Any group of athletes that train as hard as the members of the T-Nation ultimately must confront the near-inevitability of overtraining. And although it may seem passé to some, the question surrounding the cause of overtraining does come up. Why does overtraining occur? Why can some of us continue on with a brutal training regime (without falling apart) longer than others?
These questions have been looked at closely by a growing group of researchers. Their efforts have determined some very good ways to quantify and track training load versus recovery.

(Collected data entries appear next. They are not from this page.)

@[simp] theorem gbReportLost_frame (x0 : State) :
    (gbReportLost x0).pending = x0.pending ∧ (gbReportLost x0).tclk = x0.tclk ∧ (gbReportLost x0).gZero = x0.gZero ∧ (gbReportLost x0).drawn = x0.drawn ∧ (gbReportLost x0).power = x0.power ∧ (gbReportLost x0).boot = x0.boot ∧ (gbReportLost x0).rings = x0.rings ∧ (gbReportLost x0).tensor = x0.tensor ∧ (gbReportLost x0).mem = x0.mem ∧ (gbReportLost x0).ecc = x0.ecc ∧ (gbReportLost x0).spaces = x0.spaces ∧ (gbReportLost x0).flash = x0.flash ∧ (gbReportLost x0).fabric = x0.fabric ∧ (gbReportLost x0).embed = x0.embed ∧ (gbReportLost x0).ralid = x0.ralid ∧ (gbReportLost x0).cfl = x0.cfl ∧ (gbReportLost x0).sec = x0.sec := by
  simp [gbReportLost]

@[simp] theorem bump_frame (x0 : Nat) (x1 : Nat) (x2 : Nat) (x3 : Nat) (x4 : State) :
    (bump x0 x1 x2 x3 x4).pending = x4.pending ∧ (bump x0 x1 x2 x3 x4).tclk = x4.tclk ∧ (bump x0 x1 x2 x3 x4).gZero = x4.gZero ∧ (bump x0 x1 x2 x3 x4).drawn = x4.drawn ∧ (bump x0 x1 x2 x3 x4).power = x4.power ∧ (bump x0 x1 x2 x3 x4).boot = x4.boot ∧ (bump x0 x1 x2 x3 x4).host = x4.host ∧ (bump x0 x1 x2 x3 x4).rings = x4.rings ∧ (bump x0 x1 x2 x3 x4).tensor = x4.tensor ∧ (bump x0 x1 x2 x3 x4).mem = x4.mem ∧ (bump x0 x1 x2 x3 x4).ecc = x4.ecc ∧ (bump x0 x1 x2 x3 x4).spaces = x4.spaces ∧ (bump x0 x1 x2 x3 x4).flash = x4.flash ∧ (bump x0 x1 x2 x3 x4).fabric = x4.fabric ∧ (bump x0 x1 x2 x3 x4).embed = x4.embed ∧ (bump x0 x1 x2 x3 x4).ralid = x4.ralid ∧ (bump x0 x1 x2 x3 x4).cfl = x4.cfl ∧ (bump x0 x1 x2 x3 x4).sec = x4.sec := by
  simp [bump]

@[simp] theorem postOn_frame (x0 : Nat) (x1 : Bool) (x2 : Completion) (x3 : State) :
    (postOn x0 x1 x2 x3).pending = x3.pending ∧ (postOn x0 x1 x2 x3).tclk = x3.tclk ∧ (postOn x0 x1 x2 x3).gZero = x3.gZero ∧ (postOn x0 x1 x2 x3).power = x3.power ∧ (postOn x0 x1 x2 x3).boot = x3.boot ∧ (postOn x0 x1 x2 x3).evt = x3.evt ∧ (postOn x0 x1 x2 x3).tensor = x3.tensor ∧ (postOn x0 x1 x2 x3).mem = x3.mem ∧ (postOn x0 x1 x2 x3).ecc = x3.ecc ∧ (postOn x0 x1 x2 x3).spaces = x3.spaces ∧ (postOn x0 x1 x2 x3).flash = x3.flash ∧ (postOn x0 x1 x2 x3).fabric = x3.fabric ∧ (postOn x0 x1 x2 x3).embed = x3.embed ∧ (postOn x0 x1 x2 x3).ralid = x3.ralid ∧ (postOn x0 x1 x2 x3).cfl = x3.cfl ∧ (postOn x0 x1 x2 x3).sec = x3.sec := by
  unfold postOn; split <;> simp

@[simp] theorem postAll_frame (x0 : List (Nat × Completion)) (x1 : State) :
    (postAll x0 x1).pending = x1.pending ∧ (postAll x0 x1).tclk = x1.tclk ∧ (postAll x0 x1).gZero = x1.gZero ∧ (postAll x0 x1).power = x1.power ∧ (postAll x0 x1).boot = x1.boot ∧ (postAll x0 x1).evt = x1.evt ∧ (postAll x0 x1).tensor = x1.tensor ∧ (postAll x0 x1).mem = x1.mem ∧ (postAll x0 x1).ecc = x1.ecc ∧ (postAll x0 x1).spaces = x1.spaces ∧ (postAll x0 x1).flash = x1.flash ∧ (postAll x0 x1).fabric = x1.fabric ∧ (postAll x0 x1).embed = x1.embed ∧ (postAll x0 x1).ralid = x1.ralid ∧ (postAll x0 x1).cfl = x1.cfl ∧ (postAll x0 x1).sec = x1.sec := by
  fun_induction postAll x0 x1 <;> simp_all

@[simp] theorem complete_frame (x0 : Nat) (x1 : Nat) (x2 : Nat) (x3 : Nat) (x4 : State) :
    (complete x0 x1 x2 x3 x4).pending = x4.pending ∧ (complete x0 x1 x2 x3 x4).tclk = x4.tclk ∧ (complete x0 x1 x2 x3 x4).gZero = x4.gZero ∧ (complete x0 x1 x2 x3 x4).power = x4.power ∧ (complete x0 x1 x2 x3 x4).boot = x4.boot ∧ (complete x0 x1 x2 x3 x4).tensor = x4.tensor ∧ (complete x0 x1 x2 x3 x4).mem = x4.mem ∧ (complete x0 x1 x2 x3 x4).ecc = x4.ecc ∧ (complete x0 x1 x2 x3 x4).spaces = x4.spaces ∧ (complete x0 x1 x2 x3 x4).flash = x4.flash ∧ (complete x0 x1 x2 x3 x4).fabric = x4.fabric ∧ (complete x0 x1 x2 x3 x4).embed = x4.embed ∧ (complete x0 x1 x2 x3 x4).ralid = x4.ralid ∧ (complete x0 x1 x2 x3 x4).cfl = x4.cfl ∧ (complete x0 x1 x2 x3 x4).sec = x4.sec := by
  unfold complete; (repeat' split) <;> simp

@[simp] theorem fail_frame (x0 : Nat) (x1 : Nat) (x2 : State) :
    (fail x0 x1 x2).pending = x2.pending ∧ (fail x0 x1 x2).tclk = x2.tclk ∧ (fail x0 x1 x2).gZero = x2.gZero ∧ (fail x0 x1 x2).power = x2.power ∧ (fail x0 x1 x2).boot = x2.boot ∧ (fail x0 x1 x2).tensor = x2.tensor ∧ (fail x0 x1 x2).mem = x2.mem ∧ (fail x0 x1 x2).ecc = x2.ecc ∧ (fail x0 x1 x2).spaces = x2.spaces ∧ (fail x0 x1 x2).flash = x2.flash ∧ (fail x0 x1 x2).fabric = x2.fabric ∧ (fail x0 x1 x2).embed = x2.embed ∧ (fail x0 x1 x2).ralid = x2.ralid ∧ (fail x0 x1 x2).cfl = x2.cfl ∧ (fail x0 x1 x2).sec = x2.sec := by
  simp [fail]

@[simp] theorem completeAll_frame (x0 : List Nat) (x1 : Nat) (x2 : State) :
    (completeAll x0 x1 x2).pending = x2.pending ∧ (completeAll x0 x1 x2).tclk = x2.tclk ∧ (completeAll x0 x1 x2).gZero = x2.gZero ∧ (completeAll x0 x1 x2).power = x2.power ∧ (completeAll x0 x1 x2).boot = x2.boot ∧ (completeAll x0 x1 x2).tensor = x2.tensor ∧ (completeAll x0 x1 x2).mem = x2.mem ∧ (completeAll x0 x1 x2).ecc = x2.ecc ∧ (completeAll x0 x1 x2).spaces = x2.spaces ∧ (completeAll x0 x1 x2).flash = x2.flash ∧ (completeAll x0 x1 x2).fabric = x2.fabric ∧ (completeAll x0 x1 x2).embed = x2.embed ∧ (completeAll x0 x1 x2).ralid = x2.ralid ∧ (completeAll x0 x1 x2).cfl = x2.cfl ∧ (completeAll x0 x1 x2).sec = x2.sec := by
  fun_induction completeAll x0 x1 x2 <;> simp_all

@[simp] theorem setPhase_frame (x0 : Nat) (x1 : TaskPhase) (x2 : State) :
    (setPhase x0 x1 x2).pending = x2.pending ∧ (setPhase x0 x1 x2).tclk = x2.tclk ∧ (setPhase x0 x1 x2).gZero = x2.gZero ∧ (setPhase x0 x1 x2).drawn = x2.drawn ∧ (setPhase x0 x1 x2).power = x2.power ∧ (setPhase x0 x1 x2).boot = x2.boot ∧ (setPhase x0 x1 x2).host = x2.host ∧ (setPhase x0 x1 x2).evt = x2.evt ∧ (setPhase x0 x1 x2).tensor = x2.tensor ∧ (setPhase x0 x1 x2).mem = x2.mem ∧ (setPhase x0 x1 x2).ecc = x2.ecc ∧ (setPhase x0 x1 x2).spaces = x2.spaces ∧ (setPhase x0 x1 x2).flash = x2.flash ∧ (setPhase x0 x1 x2).fabric = x2.fabric ∧ (setPhase x0 x1 x2).embed = x2.embed ∧ (setPhase x0 x1 x2).ralid = x2.ralid ∧ (setPhase x0 x1 x2).cfl = x2.cfl ∧ (setPhase x0 x1 x2).sec = x2.sec := by
  simp [setPhase]

end Sys2Proof.Machine
end

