-- ==== Sys2Proof/Laws/FramesSecurity.lean ====
section
/-! SUPPORT. What each shared operation of Machine/Security.lean leaves as it is. -/

namespace Sys2Proof.Machine

@[simp] theorem setSec_frame (x0 : Sec → Sec) (x1 : State) :
    (setSec x0 x1).pending = x1.pending ∧ (setSec x0 x1).tclk = x1.tclk ∧ (setSec x0 x1).gZero = x1.gZero ∧ (setSec x0 x1).drawn = x1.drawn ∧ (setSec x0 x1).power = x1.power ∧ (setSec x0 x1).boot = x1.boot ∧ (setSec x0 x1).host = x1.host ∧ (setSec x0 x1).rings = x1.rings ∧ (setSec x0 x1).evt = x1.evt ∧ (setSec x0 x1).tensor = x1.tensor ∧ (setSec x0 x1).mem = x1.mem ∧ (setSec x0 x1).ecc = x1.ecc ∧ (setSec x0 x1).spaces = x1.spaces ∧ (setSec x0 x1).flash = x1.flash ∧ (setSec x0 x1).fabric = x1.fabric ∧ (setSec x0 x1).embed = x1.embed ∧ (setSec x0 x1).ralid = x1.ralid ∧ (setSec x0 x1).cfl = x1.cfl := by
  simp [setSec]

@[simp] theorem putSlot_frame (x0 : Nat) (x1 : KeySlot) (x2 : State) :
    (putSlot x0 x1 x2).pending = x2.pending ∧ (putSlot x0 x1 x2).tclk = x2.tclk ∧ (putSlot x0 x1 x2).gZero = x2.gZero ∧ (putSlot x0 x1 x2).drawn = x2.drawn ∧ (putSlot x0 x1 x2).power = x2.power ∧ (putSlot x0 x1 x2).boot = x2.boot ∧ (putSlot x0 x1 x2).host = x2.host ∧ (putSlot x0 x1 x2).rings = x2.rings ∧ (putSlot x0 x1 x2).evt = x2.evt ∧ (putSlot x0 x1 x2).tensor = x2.tensor ∧ (putSlot x0 x1 x2).mem = x2.mem ∧ (putSlot x0 x1 x2).ecc = x2.ecc ∧ (putSlot x0 x1 x2).spaces = x2.spaces ∧ (putSlot x0 x1 x2).flash = x2.flash ∧ (putSlot x0 x1 x2).fabric = x2.fabric ∧ (putSlot x0 x1 x2).embed = x2.embed ∧ (putSlot x0 x1 x2).ralid = x2.ralid ∧ (putSlot x0 x1 x2).cfl = x2.cfl := by
  simp [putSlot]

@[simp] theorem checkAuth_frame (x0 : Nat) (x1 : AuthInput) (x2 : State) :
    (checkAuth x0 x1 x2).2.pending = x2.pending ∧ (checkAuth x0 x1 x2).2.tclk = x2.tclk ∧ (checkAuth x0 x1 x2).2.gZero = x2.gZero ∧ (checkAuth x0 x1 x2).2.drawn = x2.drawn ∧ (checkAuth x0 x1 x2).2.power = x2.power ∧ (checkAuth x0 x1 x2).2.boot = x2.boot ∧ (checkAuth x0 x1 x2).2.rings = x2.rings ∧ (checkAuth x0 x1 x2).2.tensor = x2.tensor ∧ (checkAuth x0 x1 x2).2.mem = x2.mem ∧ (checkAuth x0 x1 x2).2.ecc = x2.ecc ∧ (checkAuth x0 x1 x2).2.spaces = x2.spaces ∧ (checkAuth x0 x1 x2).2.flash = x2.flash ∧ (checkAuth x0 x1 x2).2.fabric = x2.fabric ∧ (checkAuth x0 x1 x2).2.embed = x2.embed ∧ (checkAuth x0 x1 x2).2.ralid = x2.ralid ∧ (checkAuth x0 x1 x2).2.cfl = x2.cfl := by
  unfold checkAuth; dsimp only; (repeat' split) <;> simp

In fact, I’ve used these methods myself with remarkable results; heck, even historically reluctant professional sports teams are now listening. Why? Because it’s logical.
You see, when using an accountant’s spreadsheet as an analogy, it can be seen that–however it gets quantified–the “balance” must come out better-than-or-equal-to zero. That is, intense frequent training must be met with at least an equal amount of purposeful recovery. Surely massage, hot-and-cold contrast showers, meditation, adequate sleep, social support, stretching, power naps, and other methods can “put back” some of that expended energy.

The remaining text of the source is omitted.